The team had a brief tumultuous which featured various personnel changes. Originally set to join the American Indoor Football Association in 2011, the AIFA lost too many teams to field a league that year, prompting two of the remaining three teams, Reno and the Stockton Wolves, to defect from the league, ensuring its demise. Reno and Stockton are playing a schedule comprising independent teams and each other, under the name "Western Indoor Football Association", though there is no record of a league ever existing. The team's first head coach in its brief history was Jarrod Rogol. However, he was quickly replaced by defensive coordinator Anthony Bartley (who would later became head coach of the Reno Express briefly in 2019, then co-owner/defensive coordinator for the Cedar Rapids River Kings briefly in 2024 and is now co-owner/head coach of the Iowa Power starting in 2025). One of the first players to be signed by the Barons was NAIA standout quarterback Philip Staback from Lindenwood University of St. Joseph, Missouri.

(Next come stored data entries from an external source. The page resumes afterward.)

-- ==== Sys2Proof/Tests/Slice0.lean ====
section
/-! SUPPORT. Tests/Slice0.lean: the model's own tests. Ill-formed terms that the checks of WellFormed.lean refuse; words written out from
the encodings of spec/ and what they decode to; single steps with results taken from the spec's examples and tables; and, for every
obligation with hypotheses, states and operands that meet them (`wit_…`). -/
namespace Sys2Proof.Tests
open Sys2Proof Sys2Proof.Machine
set_option Elab.async false

/-! Ill-formed terms (R137). -/

/-- A vector word with nothing in it but its type. -/
def vw (ty : BitVec 4) : VWord := ⟨ty, 0, 0, 0, 0, 0, false, 0, 0, 0, 0, 0⟩
/-- The head of an engine word without clause or stamp. -/
def eh : EHead := ⟨0, 0, 0, 0, false, 0, 0⟩
/-- MMA operands with nothing in them but their types. -/
def ma (fa fb : BitVec 4) : MmaArgs := ⟨0, 0, false, 0, 0, false, fb, fa, 0, 0, false, 0, 8⟩
/-- Courier operands with nothing in them. -/
def ca : CpyArgs := ⟨0, false, false, 0, 0, 0, 0, 0⟩

/-- R141: LDN has no 64-bit form; R175: LOOPP reads a register pair; R200: declarations 0 to 5. -/
theorem test_wf_scalar_illegal : Instr.check (.ldn .d 1 2 0) = some .illegal ∧ Instr.check (.loopp 0 31 1 4) = some .illegal ∧
    Instr.check (.tagpub 6) = some .illegal ∧ Instr.check (.tagq 1 7) = some .illegal := by decide +kernel
/-- R142: a loop's end offset 0, and an EXIT register field beyond its count. -/
theorem test_wf_scalar_reserved : Instr.check (.loop 0 3 0) = some .reserved ∧ Instr.check (.loopg 0 3 0) = some .reserved ∧
    Instr.check (.loopp 0 4 1 0) = some .reserved ∧ Instr.check (.exit 1 8 9 0 0) = some .reserved ∧
    Instr.check (.exit 5 8 9 10 11) = some .reserved := by decide +kernel
/-- R211, R122, R223, R230: a type outside the class, a pair of types, a rounding mode, a masked 4-bit store. -/
theorem test_wf_vector_illegal : Instr.check (.vadd (vw 8)) = some .illegal ∧ Instr.check (.vcvt { vw 4 with s3 := 5 }) = some .illegal ∧
    Instr.check (.vfadd { vw 8 with mode := 3 }) = some .illegal ∧ Instr.check (.vshuf { vw 8 with mode := 5 }) = some .illegal ∧
    Instr.check (.vstm { vw 6 with mask := 1 }) = some .illegal := by decide +kernel
/-- R116, R144-R151: a type code 14, mode bits, unused fields, mask and zero where none is taken, an absent clause's semaphore. -/
theorem test_wf_vector_reserved : Instr.check (.vmov (vw 14)) = some .reserved ∧
    Instr.check (.vcvt { vw 8 with s3 := 15 }) = some .reserved ∧
    Instr.check (.vmin { vw 4 with mode := 1 }) = some .reserved ∧ Instr.check (.vmov { vw 4 with s2 := 1 }) = some .reserved ∧
    Instr.check (.mand (vw 4)) = some .reserved ∧ Instr.check (.mand { vw 0 with dst := 16 }) = some .reserved ∧
    Instr.check (.vcmp .eq { vw 4 with mask := 1 }) = some .reserved ∧
    Instr.check (.vred .add { vw 4 with zero := true }) = some .reserved ∧
    Instr.check (.vmov { vw 4 with wsem := 1 }) = some .reserved ∧ Instr.check (.vmov { vw 4 with ssem := 1 }) = some .reserved ∧
    Instr.check (.vmov { vw 4 with s1 := 0x800 + 1600 }) = some .reserved := by decide +kernel
/-- R152, R116, R243, R246, R253, R255: unused fields of engine words. -/
theorem test_wf_engine_reserved : Instr.check (.cpy { eh with stamped := true } ca) = some .reserved ∧
    Instr.check (.accz { eh with stamp := 1 } 1) = some .reserved ∧ Instr.check (.accz { eh with wsem := 1 } 1) = some .reserved ∧
    Instr.check (.accz { eh with ssem := 1 } 1) = some .reserved ∧ Instr.check (.mma eh (ma 14 10)) = some .reserved ∧
    Instr.check (.mma eh { ma 10 10 with ca := 1 }) = some .reserved ∧ Instr.check (.mma eh { ma 10 10 with sat := true }) = some .reserved ∧
    Instr.check (.mmaz eh { ma 10 10 with bsrc := true, offB := 16 }) = some .reserved ∧
    Instr.check (.accwr eh ⟨4, true, false, false, 0, 0, 8⟩) = some .reserved ∧
    Instr.check (.accrd eh ⟨14, false, false, false, 0, 0, 8⟩) = some .reserved ∧
    Instr.check (.wstrm eh ⟨1, 0, 0, 0, 8⟩) = some .reserved ∧ Instr.check (.cpy eh { ca with decl := 1 }) = some .reserved ∧
    Instr.check (.cpyf eh { ca with skind := true }) = some .reserved ∧ Instr.check (.chain eh { ca with gd := 1 }) = some .reserved ∧
    Instr.check (.wsel { eh with stamped := true } 0) = some .reserved ∧ Instr.check (.sfjExp { eh with wsem := 1 } 8) = some .reserved ∧
    Instr.check (.scld { eh with ssem := 1 } ⟨0, 0, 0, 8⟩) = some .reserved := by decide +kernel
/-- R225: VQUANT's two forms; R155: targets 0 to 8. -/
theorem test_wf_forms : Instr.wf (.vquant { vw 11 with s2 := 1600, s3 := 8 }) = false ∧
    Instr.wf (.vquantScale { vw 11 with s2 := 4, s3 := 8 }) = false ∧ Instr.wf (.push 9 0 0) = false ∧
    Instr.wf (.qfence 9 1) = false := by decide +kernel
/-- Terms that are well formed: one of each format. -/
theorem test_wf_good : Instr.wf (.ldn .w 1 2 0) = true ∧ Instr.wf (.loop 0 3 1) = true ∧ Instr.wf (.exit 1 8 0 0 0) = true ∧
    Instr.wf (.vfadd (vw 8)) = true ∧ Instr.wf (.vquant { vw 11 with s2 := 4, s3 := 8 }) = true ∧
    Instr.wf (.vquantScale { vw 11 with s2 := 1600, s3 := 8 }) = true ∧ Instr.wf (.mma eh (ma 10 10)) = true ∧
    Instr.wf (.cpyt eh { ca with decl := 1 }) = true ∧ Instr.wf (.push 8 3 0) = true := by decide +kernel

/-! Words written out from the encodings of 11_encoding.md, with the fields of the spec's own examples where it has them. -/

theorem test_decode_addi : decodeUnits [0x04010804] = .ok (.addi 8 8 512) := by decide +kernel
theorem test_decode_ld : decodeUnits [0x80204920] = .ok (.ld .w 9 2 16) := by decide +kernel
theorem test_decode_shli : decodeUnits [0x14210802] = .ok (.shli 8 8 40) := by decide +kernel
theorem test_decode_loop : decodeUnits [0x0050416C] = .ok (.loop 1 16 5) := by decide +kernel
theorem test_decode_loop_long : decodeUnits [0x06A1006C] = .ok (.loop 0 64 106) := by decide +kernel
theorem test_decode_exit : decodeUnits [0x4BDAB46A] = .ok (.exit 4 20 21 22 23) := by decide +kernel
theorem test_decode_bnz : decodeUnits [0xFFFF8966] = .ok (.bnz 9 (-4)) := by decide +kernel
theorem test_decode_mts : decodeUnits [0x0021007A] = .ok (.mts 0x011 8) := by decide +kernel
theorem test_decode_mfs : decodeUnits [0x1D180B76] = .ok (.mfs 11 0xE8D) := by decide +kernel
theorem test_decode_ori : decodeUnits [0x0001AD0E] = .ok (.ori 13 13 1) := by decide +kernel
theorem test_decode_andi : decodeUnits [0xFFF9AD08] = .ok (.andi 13 13 (-4)) := by decide +kernel
theorem test_decode_waitv : decodeUnits [0x1A006D00] = .ok (.waitv 13 3 0) := by decide +kernel
theorem test_decode_stPm : decodeUnits [0x1FDAF400] = .ok (.stPm .w 20 23 22) := by decide +kernel
theorem test_decode_ldNb : decodeUnits [0x1EDAF400] = .ok (.ldNb .w 20 23 22) := by decide +kernel
theorem test_decode_vfadd : decodeUnits [0x0000A081, 0x00010020, 0x10508060] =
    .ok (.vfadd ⟨8, 2, 0, 0x801, 0, 0, false, 0, 3, 4, 5, 1⟩) := by decide +kernel
theorem test_decode_vld : decodeUnits [0x0C020201, 0x00000200, 0] = .ok (.vld ⟨0, 8, 6, 16, 0, 0, false, 0, 0, 0, 0, 0⟩) := by decide +kernel
theorem test_decode_vcvt : decodeUnits [0x0000A981, 0x00100000, 0x0000000C] =
    .ok (.vcvt ⟨10, 2, 0, 0, 8, 0, false, 3, 0, 0, 0, 0⟩) := by decide +kernel
theorem test_decode_vfsqrt : decodeUnits [0x1202A0A5, 0, 0] = .ok (.vfsqrt ⟨8, 10, 9, 0, 0, 0, false, 0, 0, 0, 0, 0⟩) := by decide +kernel
theorem test_decode_vldm : decodeUnits [0x0A004211, 0x00000100, 0] = .ok (.vldm ⟨0, 1, 5, 8, 0, 0, false, 0, 0, 0, 0, 0⟩) := by decide +kernel
theorem test_decode_vmov : decodeUnits [0x18002241, 0x60000000, 0x00000002] =
    .ok (.vmov ⟨8, 0, 12, 0, 0, 3, true, 0, 0, 0, 0, 0⟩) := by decide +kernel
theorem test_decode_mma : decodeUnits [0x22040807, 0x01800003, 0xB3400000, 0xFFF0401B, 0x00000040, 0x00012906] =
    .ok (.mma ⟨2, 1, 3, 1, true, 0x40, 0x12906⟩ ⟨63, 63, false, 4, 0, true, 11, 11, 3, 0x1000, false, 0, 6⟩) := by decide +kernel
theorem test_decode_mmaz : decodeUnits [0x0004000B, 0x02800000, 0xA1000202, 0xFFF0000A, 0, 0] =
    .ok (.mmaz ⟨0, 1, 0, 0, false, 0, 0⟩ ⟨63, 63, false, 0, 0, false, 10, 10, 1, 0, true, 64, 10⟩) := by decide +kernel
theorem test_decode_cpy : decodeUnits [0x04000083, 0x58C2A800, 0, 0, 0, 0] =
    .ok (.cpy ⟨0, 0, 0, 2, false, 0, 0⟩ ⟨0, false, true, 12, 12, 5, 10, 0⟩) := by decide +kernel
theorem test_decode_micro : decodeDieOp 1 0x00012C05 = .ok (some (.push 1 1 0x12C0)) ∧
    decodeDieOp 1 0x00000012 = .ok (some (.qfence 1 1)) ∧ decodeCdOp 0x00000049 = .ok (some (.launch 9)) := by decide +kernel
/-- R137: an unallocated opcode is illegal before a reserved field is looked at. -/
theorem test_decode_refuses : decodeUnits [0x00000003] = .error .illegal ∧ decodeUnits [0x00000100] = .error .reserved := by decide +kernel

/-! States to test on: a strand of a privileged context on core 0, its memory an identity map of 1 GiB (log entry 6). -/

/-- A package in which strand 0 of core 0 runs. -/
def base : State := { State.reset.withFetchWord 32 0 with agenda := [], slot := ⟨0x8000, 4, true⟩ }
/-- The strand that runs in it. -/
def st0 : Strand := { Strand.init with role := .computer, pc := 0x8000 }
/-- Registers by number. -/
def regs (l : List (Nat × W64)) : Tab W64 := l.foldl (fun t x => tset 0 t x.1 x.2) []
/-- The package with the strand as given. -/
def on (st : Strand) : State := { base with strands := [(0, some st)] }
/-- The package with the strand's registers as given. -/
def withG (l : List (Nat × W64)) : State := on { st0 with g := regs l }
/-- The package with a conductor core that runs an overlay of task 0 of graph 1, of context 0. -/
def graph1 : Graph := ⟨0, 1, 0, 0, .killSelf, 0, [⟨⟨0, .killSelf, 1, 0, [], 0, 0, 4096, [0, 0], false⟩, 0, .running, 0, true, false, false, false, false⟩], false, none⟩
/-- The package as conductor core k finds it. -/
def onCond (k : Nat) (f : Conductor → Conductor) : State :=
  let s := (base.setGraph 1 (some graph1)).setCond k (f { Conductor.init with task := some (1, 0) })
  { s with cur := .conductor k }
/-- A next state with a property. -/
def nextIs (o : Host.Outcome State Fault Refusal) (p : State → Bool) : Bool :=
  match o with
  | .next t => p t
  | _ => false
/-- An access that succeeds with a property. -/
def okIs {α : Type} (x : Res α) (p : α → State → Bool) : Bool :=
  match x with
  | .ok a s => p a s
  | _ => false
theorem of_okIs {α : Type} {x : Res α} {p : α → State → Bool} (h : okIs x p = true) : ∃ a s, x = .ok a s ∧ p a s = true := by
  cases x with
  | ok a s => exact ⟨a, s, rfl, h⟩
  | trap c r s => cases h
  | wait s => cases h
theorem of_nextIs {o : Host.Outcome State Fault Refusal} {p : State → Bool} (h : nextIs o p = true) :
    ∃ t, o = .next t ∧ p t = true := by
  cases o with
  | next t => exact ⟨t, rfl, h⟩
  | fault f => cases h
  | refused r => cases h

They played their first game on April 17, 2011, against a team from San Diego but instead faced the Tucson Trojans, winning 67-8. The team changed head coaches as Bartley left and James Terry took over and saw his team get a statement win against the Sacramento Warriors 113-23. As the season rolled on, the Barons began experiencing financial difficulties with current coach at the time Terry would not elaborate. However, after several bounced checks to players, coaches and staff, and a mjor social media blow-up, the team threatened to quit the team if the situation did not improve. Things did not improve and the team followed through on the threat, leaving the owner Chez Jennings no choice but to fold after the season ended without playing a championship game.

Despite the calamity with the Barons, indoor football would return to the area in the form of the Reno Express of the American West Football Conference in 2018. However, they, too, would succumb to financial strife and problems within that league, folding in 2019. Reno has not seen indoor football ever since.